Reality is energy recording information. The amount of energy remains the same, so old information is erased as new information is recorded. The thread of time is therefore being woven out of strands pulled from what was previously woven. Time is not a line, but cycles within cycles.

Now is not a point, but what exists. What exists is the energy. The reason we see it as a point is because this energy is traveling at the speed of light and we must quanitize it into packets of logic, called thoughts. As our logical basis increases, it takes less energy to produce each thought. This is one reason time speeds up as we grow older. Now is this quanitization of thought.

Time is a measure of motion, specifically that of an entity relative to its context. As the context is not absolute, it constitutes an opposite direction of time.

The context of any entity is all other entities affected by and affecting the particular object. Whether attraction or repulsion, any two such objects are moving in opposite directions. Therefore the direction of the context, as a whole, is opposite the entity.

As individuals, we think of time as proceeding from beginning to end, but our context is going in the opposite direction. For the individual, birth is in the past and death is in the future, but for the process of life, the future is in the next generation and what is past dies.

Consider a factory. The product moves from intiatation to completion, while the future of the factory isn't in the completed product, but what is to be built.

Past and future are a product of subjective perspective. Objectively there is only what exists.

The past is the closed set of what is ordered(completed). Subject to entropy it loses energy. The present is the open set, that which is ordered, but still absorbing energy. The future is the chaos of random energy.

This is essentially complexity theory applied to the function of time, as a whole. The essential phase transition between order and chaos is that of the present as the transition from the chaos of the future into the order of the past and the order of the past giving definition to the potential of the future.

This all may seem obvious from the perspective of modern theory, but a linear, one dimensional view of time prevails in the popular culture and frankly in much of science, as well, from the linear, beginning to end assumptions inherent in Big Bang theory on down.
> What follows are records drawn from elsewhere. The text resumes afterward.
-- ==== Sys2Proof/Machine/Combine.lean ====
section
/-! DEFINITION. The way home (R250 to R260, R210, R211): COLLECT_TILE, OUTPUT, RECALL, REFUSE, COMBINE_ROW and
EMIT_TILE. -/
namespace Sys2Proof.Machine
open Sys2Proof

/-! ### The registrar (R210, R254 to R256) -/

/-- OFMT of R252 for an FMT, and back. -/
def ofmtOf (fmt : Nat) : Nat := if fmt = 3 then 0 else if fmt = 5 then 1 else 2
def fmtOfO (o : Nat) : Nat := if o = 0 then 3 else if o = 1 then 5 else 6

/-- The payload bytes of an output record. -/
def recordPayload (d fmt : Nat) : Nat := d * fmtSize fmt + (if fmtMx fmt then d / 32 else 0)

/-- The fields of a return word (R252). -/
def retKind (w : Nat) : Nat := bits w 63 60
def retExpert (w : Nat) : Nat := bits w 59 40
def retSender (w : Nat) : Nat := bits w 39 26
def retOfmt (w : Nat) : Nat := bits w 22 21
def retPoison (w : Nat) : Bool := bit w 20
def retHop (w : Nat) : Bool := bit w 19

/-- The serial distance d of R210. -/
def tagAge (s : State) (tag : Nat) : Nat := serialSub 10 s.gen (tagGen tag)

/-- The checks of R210's first row and of R254 on every record. -/
def recordValid (s : State) (b : Bytes) : Bool :=
  let w := leAt b 8 8
  let d := dModel s
  tagClear (leAt b 0 8) && tagAge s (leAt b 0 8) < 512 && bits w 18 10 = 0 && 1 ≤ retKind w && retKind w ≤ 3 &&
    (retKind w ≠ 1 || (retOfmt w ≠ 3 && bits w 9 0 = d / 32 && b.length = 16 + recordPayload d (fmtOfO (retOfmt w))))

/-- The SELECTION entry that a tag names. -/
def tagEntry (s : State) (tag : Nat) : Option SelEntry :=
  (halfAt s (tagLayer tag) (tagHalf tag)).bind (fun x => (selRow x (tagSlot tag))[tagKrank tag]?)

/-- An orphan table that holds an OUT entry for a tag of its generation. -/
def orphanOf (s : State) (tag : Nat) : Option (LoanTable × Loan) :=
  (s.orphans.filter (fun t => t.gen = tagGen tag && t.layer = tagLayer tag && t.half = tagHalf tag)).findSome? (fun t =>
    (t.entries.find? (fun e => e.1 = loanKey t.k (tagSlot tag) (tagKrank tag) && tagKrank tag < t.k && e.2.state == .out)).map (fun e => (t, e.2)))

/-- A stale record (R255): its buffer is freed and it is counted; an orphan that it answers is freed, and its table with its
last OUT entry (R267). -/
def staleRecord (tag : Nat) (buf : Nat × Nat) (s : State) : State :=
  let s1 := traceEvent 5 0x02 tag ((release buf.1 buf.2 s).bump 0x8002C 1)
  match orphanOf s1 tag with
  | none => s1
  | some (t, v) =>
    let t1 := { t with entries := t.entries.filter (fun e => e.1 ≠ loanKey t.k (tagSlot tag) (tagKrank tag)) }
    let s2 := release v.pool v.ptr s1
    if t1.hasOut then { s2 with orphans := s2.orphans.map (fun x => if x = t then t1 else x) }
    else freeAll t.bufs { s2 with orphans := s2.orphans.erase t }

/-- The replica a recalled or refused selection goes to next (R241, R256). -/
def nextReplica (s : State) (e sender : Nat) (refused : List Nat) : Option (Nat × Word32) :=
  (((spillOrder s e (chipId s)).dropWhile (fun x => slotChip x.2 ≠ sender)).drop 1).find? (fun x =>
    !refused.contains (slotChip x.2) && !s.quarSeen.any (fun q => q.expert = e && q.chip = slotChip x.2))

/-- A matched RECALL or REFUSE (R256): the token is re-sent in a new single-member group, whose REPLICA stays that of the
selection (R241); with the spill order exhausted the loan becomes LOST. -/
def readmit (tag sender : Nat) (v : Loan) (en : SelEntry) (s : State) : State :=
  let l := tagLayer tag
  let h := tagHalf tag
  let slot := tagSlot tag
  let refused := v.refused ++ [sender]
  match nextReplica s v.expert sender refused, halfAt s l h with
  | some x, some hf =>
    match blockOfSlot hf slot with
    | none => s
    | some b =>
      match b.input s with
      | none => s
      | some ts =>
        if !sendRoom s then s
        else match alloc (groupBytes 1 (dModel s)) (stationOwner s 9) [8, l, h, 256, slot, x.1, tagKrank tag] s with
          | (none, s1) => s1
          | (some buf, s1) =>
            let img := groupImage s1 l h b.gen slot en.trip [(tagKrank tag, en)] (·.replica) (slotChip x.2)
              (payloadOf ts (slot - b.base)) (poisoned ts)
            pushGroup l h ⟨some buf, img, slotChip x.2, en.trip, false, true⟩
              (putLoan l h slot (tagKrank tag) { v with refused := refused } s1)
  | _, _ => (loseLoan l h slot (tagKrank tag) v s).bump 0x60094 1

/-- Whether a re-sending is still waiting for a buffer or a place in SEND's queue. -/
def readmitted (tag : Nat) (v : Loan) (s : State) : Bool :=
  match loanAt s (tagLayer tag) (tagHalf tag) (tagSlot tag) (tagKrank tag) with
  | some w => decide (w ≠ v)
  | none => true

/-- A matched OUTPUT (R246, R254): the loan becomes BACK and a group reference is released; a poisoned one aborts the
step (R428). -/
def takeOutput (tag : Nat) (v : Loan) (b : Bytes) (buf : Nat × Nat) (s : State) : State :=
  let w := leAt b 8 8
  let d := dModel s
  let fmt := fmtOfO (retOfmt w)
  let sz := fmtSize fmt
  if retPoison w then raiseAborts uSde 0x25 (release buf.1 buf.2 s)
  else
    let rec_ : OutRec := ⟨tagSlot tag, tagKrank tag, buf.1, buf.2, retOfmt w,
      (List.range d).map (fun c => leAt b (16 + c * sz) sz),
      if fmtMx fmt then (List.range (d / 32)).map (fun j => leAt b (16 + d * sz + j) 1) else []⟩
    let s1 := putLoan (tagLayer tag) (tagHalf tag) (tagSlot tag) (tagKrank tag) { v with state := .back, pool := buf.1, ptr := buf.2 } s
    let s2 := modHalf (tagLayer tag) (tagHalf tag) (fun x => { x with outputs := x.outputs ++ [rec_] }) s1
    (release v.pool v.ptr s2).bump 0x80028 1

/-- The live loan that a tag of the current generation matches (R210). -/
def matchOf (s : State) (tag : Nat) : Option Loan :=
  if tagAge s tag = 0 then
    match loanAt s (tagLayer tag) (tagHalf tag) (tagSlot tag) (tagKrank tag) with
    | some v => if v.state == .out then some v else none
    | none => none
  else none

/-- An invalid record (R210). -/
def invalidRecord (buf : Nat × Nat) (s : State) : State := raiseAborts uReg 0x26 ((release buf.1 buf.2 s).bump16 0x80030 1)

/-- A notice is counted and traced as it arrives. -/
def noteNotice (b : Bytes) (s : State) : State :=
  let k := retKind (leAt b 8 8)
  let t := traceEvent 5 0x03 (leAt b 0 8 + k * 2 ^ 64)
  if k = 2 then t (s.bump 0x8003C 1) else if k = 3 then t (s.bump 0x80040 1) else s

/-- A record or notice for this chip's own token, in its landing buffer (R210, R254). -/
def classify (b : Bytes) (buf : Nat × Nat) (s0 : State) (s : State) : State :=
  let tag := leAt b 0 8
  let w := leAt b 8 8
  if !recordValid s b then invalidRecord buf s
  else match matchOf s tag with
    | some v =>
      match tagEntry s tag with
      | none => invalidRecord buf s
      | some en =>
        if en.expert ≠ retExpert w then invalidRecord buf s
        else if retKind w = 1 then takeOutput tag v b buf s
        else
          let s1 := readmit tag (retSender w) v en (noteNotice b (release buf.1 buf.2 s))
          if readmitted tag v s1 then s1 else { s0 with pools := { s0.pools with waiters := s1.pools.waiters } }
    | none =>
      if 0 < tagAge s tag || (orphanOf s tag).isSome then staleRecord tag buf (noteNotice b s)
      else raiseAborts uReg 0x27 (((noteNotice b (release buf.1 buf.2 s))).bump16 0x80034 1)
(Einstein thought gravity would collapse space to a point, but the gravitational process is constantly radiating energy. If gravity is the collapse of spacetime, than radiation would seem to be a factor in its expansion. If they are balanced and space is ultimately euclidian, as evidence seems to suggest, than might a convective process be at work here? The black hole at the center of our galaxy takes in little matter, could it be the eye of the storm, rather than a physical object? While the smooth nature of the background radiation could be the result of vital processes, such as the transition point that this radiation condenses out hydrogen, rather then the result of a distant event. If space expands, but the universe does not, then this expansion would be exerted back onto gravitational systems and provide the energy currently attributed to missing mass.)

When we understand reality primarily as a process which is constantly creating and consuming units, rather then simply in terms of the units themselves, life will begin to make much more sense, from our own mortality and our part in the community on through our political and economic assumptions.